# The Troll's purse



## Ronaldinho (Aug 27, 2004)

The Hobbit Ch.2:

"...Bilbo plucked up courage and put his little hand in William's enormous pocket. There was a purse in it...Trolls' purses are the mischief and this was no exception. 'Ere, 'oo are you?' _it_ squeaked, as _it_ _left the pocket_; and William turned round at once and grabbed Bilbo by the neck..." (My italics).

From this passage it is clear that William's purse is sentient and alive. No other mention is made of the purse apart from here. Where did the purse come from? 
How come it's (at least partly) intelligent? Has anyone else thought about this?


----------



## Maeglin (Aug 27, 2004)

hmmm...I never thought of that before. Trolls were too stupid and didn't have any type of power like the elves or the Istari, so I don't know how he would have gotten a purse like that. I can only assume that Tolkien wasn't thinking so much about the history and lore he would create in the future at the time of writing this passage.


----------



## HLGStrider (Aug 28, 2004)

Ronaldinho said:


> The Hobbit Ch.2:
> From this passage it is clear that William's purse is sentient and alive. No other mention is made of the purse apart from here. Where did the purse come from?
> How come it's (at least partly) intelligent? Has anyone else thought about this?

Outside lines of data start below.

theorem Keeps.execWhiffDone {a s : State} (h : Keeps a s) : ∀ x0 x1, KeepsAll a (Machine.execWhiffDone x0 x1 s) := by
  intro x0 x1
  unfold Machine.execWhiffDone; try dsimp only
  repeat' first
    | with_reducible assumption
    | with_reducible apply Keeps.giveAll
    | with_reducible apply Keeps.whiffFloor
    | with_reducible apply Keeps.storeChain
    | with_reducible apply Keeps.whiffPowers
    | with_reducible apply Keeps.put
    | with_reducible apply Keeps.whiffOver
    | with_reducible apply Keeps.flag
    | with_reducible apply Keeps.setRadio
    | with_reducible apply Keeps.ite
    | with_reducible apply KeepsAll.ite
    | with_reducible apply KeepsAll.next
    | split
    | refine Keeps.of2 (by with_reducible assumption) ?_
    | with_reducible apply Keeps.upd
    | rfl
    | with_reducible exact OtpKept.refl _

theorem Keeps.compWrite {a s : State} (h : Keeps a s) : ∀ x1 x2 x3, Keeps a (State.compWrite s x1 x2 x3) := by
  intro x1 x2 x3
  unfold State.compWrite; try dsimp only
  repeat' first
    | with_reducible assumption
    | with_reducible apply Keeps.ite
    | with_reducible apply Keeps.upd
    | rfl
    | with_reducible exact OtpKept.refl _

theorem Keeps.driveOf {a s : State} (h : Keeps a s) : ∀ x1 x2 x3, Keeps a (State.driveOf s x1 x2 x3).2.2 := by
  intro x1 x2 x3
  unfold State.driveOf; try dsimp only
  repeat' first
    | with_reducible assumption
    | with_reducible apply Keeps.freeVal
    | with_reducible apply Keeps.ite
    | with_reducible apply Keeps.ite3
    | split
    | refine Keeps.of2 (by with_reducible assumption) ?_

theorem Keeps.putSense {a s : State} (h : Keeps a s) : ∀ x1 x2, Keeps a (State.putSense s x1 x2) := by
  intro x1 x2
  unfold State.putSense; try dsimp only
  repeat' first
    | with_reducible assumption
    | with_reducible apply Keeps.put
    | with_reducible apply Keeps.putInt
    | with_reducible apply Keeps.ite

theorem Keeps.rcpSample {a s : State} (h : Keeps a s) : Keeps a (State.rcpSample s) := by
  unfold State.rcpSample; try dsimp only
  repeat' first
    | with_reducible assumption
    | with_reducible apply Keeps.upd
    | rfl
    | with_reducible exact OtpKept.refl _

theorem Keeps.calDueCheck {a s : State} (h : Keeps a s) : Keeps a (State.calDueCheck s) := by
  unfold State.calDueCheck; try dsimp only
  repeat' first
    | with_reducible assumption
    | with_reducible apply Keeps.put
    | with_reducible apply Keeps.flag
    | with_reducible apply Keeps.ite

theorem Keeps.tsnRoundEnds {a s : State} (h : Keeps a s) : ∀ x1, Keeps a (State.tsnRoundEnds s x1) := by
  intro x1
  unfold State.tsnRoundEnds; try dsimp only
  repeat' first
    | with_reducible assumption
    | with_reducible apply Keeps.putSense
    | with_reducible apply Keeps.put
    | with_reducible apply Keeps.flag
    | with_reducible apply Keeps.ite
    | with_reducible apply Keeps.upd
    | rfl
    | with_reducible exact OtpKept.refl _

theorem Keeps.roundNow {a s : State} (h : Keeps a s) : ∀ x1, Keeps a (State.roundNow s x1) := by
  intro x1
  unfold State.roundNow; try dsimp only
  repeat' first
    | with_reducible assumption
    | with_reducible apply Keeps.tsnRoundEnds
    | split

theorem Keeps.tsnSample {a s : State} (h : Keeps a s) : Keeps a (State.tsnSample s) := by
  unfold State.tsnSample; try dsimp only
  repeat' first
    | with_reducible assumption
    | with_reducible apply Keeps.putBit
    | with_reducible apply Keeps.setPageSt
    | with_reducible apply Keeps.ite
    | with_reducible apply Keeps.upd
    | rfl
    | with_reducible exact OtpKept.refl _

theorem Keeps.execRcpSenseSample {a s : State} (h : Keeps a s) : ∀ x0, KeepsAll a (Machine.execRcpSenseSample x0 s) := by
  intro x0
  unfold Machine.execRcpSenseSample; try dsimp only
  repeat' first
    | with_reducible assumption
    | with_reducible apply Keeps.rcpSample
    | with_reducible apply Keeps.roundNow
    | with_reducible apply Keeps.calDueCheck
    | with_reducible apply Keeps.ite
    | with_reducible apply KeepsAll.ite
    | with_reducible apply KeepsAll.next

theorem Keeps.execTsnRoundEnd {a s : State} (h : Keeps a s) : ∀ x0, KeepsAll a (Machine.execTsnRoundEnd x0 s) := by
  intro x0
  unfold Machine.execTsnRoundEnd; try dsimp only
  repeat' first
    | with_reducible assumption
    | with_reducible apply Keeps.tsnRoundEnds
    | with_reducible apply KeepsAll.next

theorem Keeps.execTsnSampleLatched {a s : State} (h : Keeps a s) : KeepsAll a (Machine.execTsnSampleLatched s) := by
  unfold Machine.execTsnSampleLatched; try dsimp only
  repeat' first
    | with_reducible assumption
    | with_reducible apply Keeps.setReg
    | with_reducible apply Keeps.event
    | with_reducible apply Keeps.flag
    | with_reducible apply Keeps.setPageSt
    | with_reducible apply Keeps.ite
    | with_reducible apply KeepsAll.ite
    | with_reducible apply KeepsAll.next

theorem Keeps.cslPhase {a s : State} (h : Keeps a s) : ∀ x1 x2, Keeps a (State.cslPhase s x1 x2).2 := by
  intro x1 x2
  unfold State.cslPhase; try dsimp only
  repeat' first
    | with_reducible assumption
    | with_reducible apply Keeps.freeVal
    | with_reducible apply Keeps.ite
    | with_reducible apply Keeps.ite2
    | split
    | refine Keeps.of2 (by with_reducible assumption) ?_

theorem Keeps.cslFill {a s : State} (h : Keeps a s) : ∀ x1 x2 x3 x4, Keeps a (State.cslFill s x1 x2 x3 x4).2 := by
  intro x1 x2 x3 x4
  unfold State.cslFill; try dsimp only
  repeat' first
    | with_reducible assumption
    | with_reducible apply Keeps.cslPhase
    | with_reducible refine Keeps.foldl ?_ (fun _ _ _ => ?_)
    | with_reducible refine Keeps.foldl2 ?_ (fun _ _ _ => ?_)
    | with_reducible apply Keeps.ite
    | with_reducible apply Keeps.ite2
    | split
    | refine Keeps.of2 (by with_reducible assumption) ?_

theorem Keeps.opFrame {a s : State} (h : Keeps a s) : ∀ x1 x2 x3 x4, Keeps a (State.opFrame s x1 x2 x3 x4).2 := by
  intro x1 x2 x3 x4
  unfold State.opFrame; try dsimp only
  repeat' first
    | with_reducible assumption
    | with_reducible apply Keeps.keyMiss
    | with_reducible apply Keeps.cslFill
    | with_reducible apply Keeps.frameKey
    | with_reducible apply Keeps.freeVal
    | with_reducible apply Keeps.ite
    | with_reducible apply Keeps.ite2
    | split
    | refine Keeps.of2 (by with_reducible assumption) ?_

theorem Keeps.txWalk {a s : State} (h : Keeps a s) : ∀ x1 x2, Keeps a (State.txWalk s x1 x2).2 := by
  intro x1 x2
  unfold State.txWalk; try dsimp only
  repeat' first
    | with_reducible assumption
    | with_reducible apply Keeps.reportFault
    | with_reducible apply Keeps.put
    | with_reducible apply Keeps.flag
    | with_reducible refine Keeps.foldl ?_ (fun _ _ _ => ?_)
    | with_reducible refine Keeps.foldl2 ?_ (fun _ _ _ => ?_)
    | with_reducible apply Keeps.ite
    | with_reducible apply Keeps.ite2
    | split

theorem Keeps.blank {a s : State} (h : Keeps a s) : Keeps a (State.blank s) := by
  unfold State.blank; try dsimp only
  repeat' first
    | with_reducible assumption
    | with_reducible apply Keeps.loseFrame
    | with_reducible apply Keeps.whiffEnd
    | with_reducible apply Keeps.put
    | with_reducible apply Keeps.record
    | with_reducible refine Keeps.foldl ?_ (fun _ _ _ => ?_)
    | with_reducible refine Keeps.foldl2 ?_ (fun _ _ _ => ?_)
    | with_reducible apply Keeps.ite
    | split

theorem Keeps.txStat {a s : State} (h : Keeps a s) : ∀ x1 x2 x3 x4, Keeps a (State.txStat s x1 x2 x3 x4) := by
  intro x1 x2 x3 x4
  unfold State.txStat; try dsimp only
  repeat' first
    | with_reducible assumption
    | with_reducible apply Keeps.put
    | with_reducible apply Keeps.putInt
    | with_reducible apply Keeps.flag
    | with_reducible apply Keeps.ite

theorem Keeps.antTx {a s : State} (h : Keeps a s) : ∀ x1, Keeps a (State.antTx s x1) := by
  intro x1
  unfold State.antTx; try dsimp only
  repeat' first
    | with_reducible assumption
    | with_reducible apply Keeps.setAnt
    | with_reducible apply Keeps.ite

theorem Keeps.txGo {a s : State} (h : Keeps a s) : ∀ x1 x2 x3 x4 x5 x6, Keeps a (State.txGo s x1 x2 x3 x4 x5 x6) := by
  intro x1 x2 x3 x4 x5 x6
  unfold State.txGo; try dsimp only
  repeat' first
    | with_reducible assumption
    | with_reducible apply Keeps.rxStop
    | with_reducible apply Keeps.blank
    | with_reducible apply Keeps.txStat
    | with_reducible apply Keeps.antTx
    | with_reducible apply Keeps.driveOf
    | with_reducible apply Keeps.enterState
    | with_reducible apply Keeps.crsReserve
    | with_reducible apply Keeps.freeVal
    | with_reducible apply Keeps.setRadio
    | with_reducible apply Keeps.setPageSt
    | with_reducible apply Keeps.ite
    | split
    | refine Keeps.of2 (by with_reducible assumption) ?_
    | refine Keeps.of3 (by with_reducible assumption) ?_
    | with_reducible apply Keeps.upd
    | rfl
    | with_reducible exact OtpKept.refl _

theorem Keeps.txProfile {a s : State} (h : Keeps a s) : ∀ x1, Keeps a (State.txProfile s x1).2 := by
  intro x1
  unfold State.txProfile; try dsimp only
  repeat' first
    | with_reducible assumption
    | with_reducible apply Keeps.profileFault
    | with_reducible apply Keeps.put
    | with_reducible apply Keeps.flag
    | with_reducible apply Keeps.ite
    | with_reducible apply Keeps.ite2

theorem Keeps.txOpChain {a s : State} (h : Keeps a s) : ∀ x1 x2 x3 x4 x5 x6 x7 x8, Keeps a (State.txOpChain s x1 x2 x3 x4 x5 x6 x7 x8) := by
  intro x1 x2 x3 x4 x5 x6 x7 x8
  unfold State.txOpChain; try dsimp only
  repeat' first
    | with_reducible assumption
    | with_reducible apply Keeps.giveAll
    | with_reducible apply Keeps.txGo
    | with_reducible apply Keeps.txNotSent
    | with_reducible apply Keeps.opFrame
    | with_reducible apply Keeps.ite
    | split
    | refine Keeps.of2 (by with_reducible assumption) ?_
    | with_reducible apply Keeps.upd
    | rfl
    | with_reducible exact OtpKept.refl _

theorem Keeps.txOpSend {a s : State} (h : Keeps a s) : ∀ x1 x2 x3 x4 x5 x6, Keeps a (State.txOpSend s x1 x2 x3 x4 x5 x6) := by
  intro x1 x2 x3 x4 x5 x6
  unfold State.txOpSend; try dsimp only
  repeat' first
    | with_reducible assumption
    | with_reducible apply Keeps.txOpChain
    | with_reducible apply Keeps.txProfile
    | with_reducible apply Keeps.txWalk
    | with_reducible apply Keeps.txNotSent
    | with_reducible apply Keeps.ite
    | split
    | refine Keeps.of2 (by with_reducible assumption) ?_

theorem Keeps.txOpStart {a s : State} (h : Keeps a s) : ∀ x1, Keeps a (State.txOpStart s x1) := by
  intro x1
  unfold State.txOpStart; try dsimp only
  repeat' first
    | with_reducible assumption
    | with_reducible apply Keeps.rcpSample
    | with_reducible apply Keeps.setReg
    | with_reducible apply Keeps.txOpSend
    | with_reducible apply Keeps.put
    | with_reducible apply Keeps.flag
    | with_reducible apply Keeps.txNotSent
    | with_reducible apply Keeps.calDueCheck
    | with_reducible apply Keeps.ite
    | split

theorem Keeps.ackFrame {a s : State} (h : Keeps a s) : ∀ x1, Keeps a (State.ackFrame s x1).2 := by
  intro x1
  unfold State.ackFrame; try dsimp only
  repeat' first
    | with_reducible assumption
    | with_reducible apply Keeps.cslFill
    | split
    | refine Keeps.of2 (by with_reducible assumption) ?_

theorem Keeps.rxOpEnds {a s : State} (h : Keeps a s) : Keeps a (State.rxOpEnds s).1 := by
  unfold State.rxOpEnds; try dsimp only
  repeat' first
    | with_reducible assumption
    | with_reducible apply Keeps.endSrc
    | with_reducible apply Keeps.setRadio
    | split
    | with_reducible apply Keeps.upd
    | rfl
    | with_reducible exact OtpKept.refl _

theorem Keeps.ackNotSent {a s : State} (h : Keeps a s) : ∀ x1, Keeps a (State.ackNotSent s x1) := by
  intro x1
  unfold State.ackNotSent; try dsimp only
  repeat' first
    | with_reducible assumption
    | with_reducible apply Keeps.crsRelease
    | with_reducible apply Keeps.ackFailed
    | with_reducible apply Keeps.opExit
    | with_reducible apply Keeps.rxOpEnds
    | with_reducible apply Keeps.setRadio
    | with_reducible apply Keeps.abortNow
    | split
    | refine Keeps.of1 (by with_reducible assumption) ?_
    | with_reducible apply Keeps.upd
    | rfl
    | with_reducible exact OtpKept.refl _

theorem Keeps.ackSend {a s : State} (h : Keeps a s) : ∀ x1 x2 x3 x4 x5 x6 x7, Keeps a (State.ackSend s x1 x2 x3 x4 x5 x6 x7) := by
  intro x1 x2 x3 x4 x5 x6 x7
  unfold State.ackSend; try dsimp only
  repeat' first
    | with_reducible assumption
    | with_reducible apply Keeps.txProfile
    | with_reducible apply Keeps.txGo
    | with_reducible apply Keeps.ackFrame
    | with_reducible apply Keeps.ackNotSent
    | with_reducible apply Keeps.setRadio
    | with_reducible apply Keeps.ite
    | split
    | refine Keeps.of2 (by with_reducible assumption) ?_
    | with_reducible apply Keeps.upd
    | rfl
    | with_reducible exact OtpKept.refl _

theorem Keeps.txAckStart {a s : State} (h : Keeps a s) : ∀ x1 x2, Keeps a (State.txAckStart s x1 x2) := by
  intro x1 x2
  unfold State.txAckStart; try dsimp only
  repeat' first
    | with_reducible assumption
    | with_reducible apply Keeps.rcpSample
    | with_reducible apply Keeps.ackSend
    | with_reducible apply Keeps.setReg
    | with_reducible apply Keeps.put
    | with_reducible apply Keeps.ackNotSent
    | with_reducible apply Keeps.flag
    | with_reducible apply Keeps.calDueCheck
    | with_reducible apply Keeps.ite
    | split

theorem Keeps.chainDone {a s : State} (h : Keeps a s) : ∀ x1 x2, Keeps a (State.chainDone s x1 x2) := by
  intro x1 x2
  unfold State.chainDone; try dsimp only
  repeat' first
    | with_reducible assumption
    | with_reducible apply Keeps.giveAll
    | with_reducible apply Keeps.event
    | with_reducible apply Keeps.freeAll
    | with_reducible apply Keeps.ite

theorem Keeps.txExit {a s : State} (h : Keeps a s) : ∀ x1 x2 x3, Keeps a (State.txExit s x1 x2 x3) := by
  intro x1 x2 x3
  unfold State.txExit; try dsimp only
  repeat' first
    | with_reducible assumption
    | with_reducible apply Keeps.rxStop
    | with_reducible apply Keeps.moveTo
    | with_reducible apply Keeps.releaseAll
    | with_reducible apply Keeps.rxStart
    | with_reducible apply Keeps.enterState
    | with_reducible apply Keeps.crsStop
    | with_reducible apply Keeps.put
    | with_reducible apply Keeps.unblank
    | with_reducible apply Keeps.setRadio
    | with_reducible apply Keeps.antQuiet
    | with_reducible apply Keeps.exitRx
    | with_reducible apply Keeps.ite
    | split
    | with_reducible apply Keeps.upd
    | rfl
    | with_reducible exact OtpKept.refl _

Can you necessarily derive "alive" or even "sentient" from one spoken phrase? I find it more likely that the purse was simply endowed with a spell that allowed it to recognize an unfamiliar touch and call out with this one phrase, perhaps also to keep on yelling it as the theif ran with it. 

Consider the spats that would buckle and unbuckle themselves on command? I wouldn't think they were alive.

Just a clever spell.

He probably got it from someone he robbed and upon the death of the old master the purse probably transfered its loyalties, again, probably part of the spell.


----------



## Inderjit S (Aug 28, 2004)

I think it was just as HLG claims-it was some kind of magic purse, with a really special spell. The Trolls evidently plundered someone or something in order to obtain their treasure, as well as other odd tidbits, such as the swords, which Gandalf and Bilbo take, and so they may have obtained the purse from a plunder. Who made the purse? It doesn't seem very Elvish too me, it almost seems childish, or rather, it seems beneath the dignity of the Elves to produce such a thing. It may have been the work of some magician or another. It obviously takes after it's owner-since it spoke like Trolls.


----------



## greypilgrim (Aug 28, 2004)

Ronaldinho said:


> The Hobbit Ch.2:
> 
> "...Bilbo plucked up courage and put his little hand in William's enormous pocket. There was a purse in it...Trolls' purses are the mischief and this was no exception. 'Ere, 'oo are you?' _it_ squeaked, as _it_ _left the pocket_; and William turned round at once and grabbed Bilbo by the neck..." (My italics).


My theory;
The Hobbit has been re-written then re-published what, like, three or four times since it was first published? Those people at Ballantine suck eggs! 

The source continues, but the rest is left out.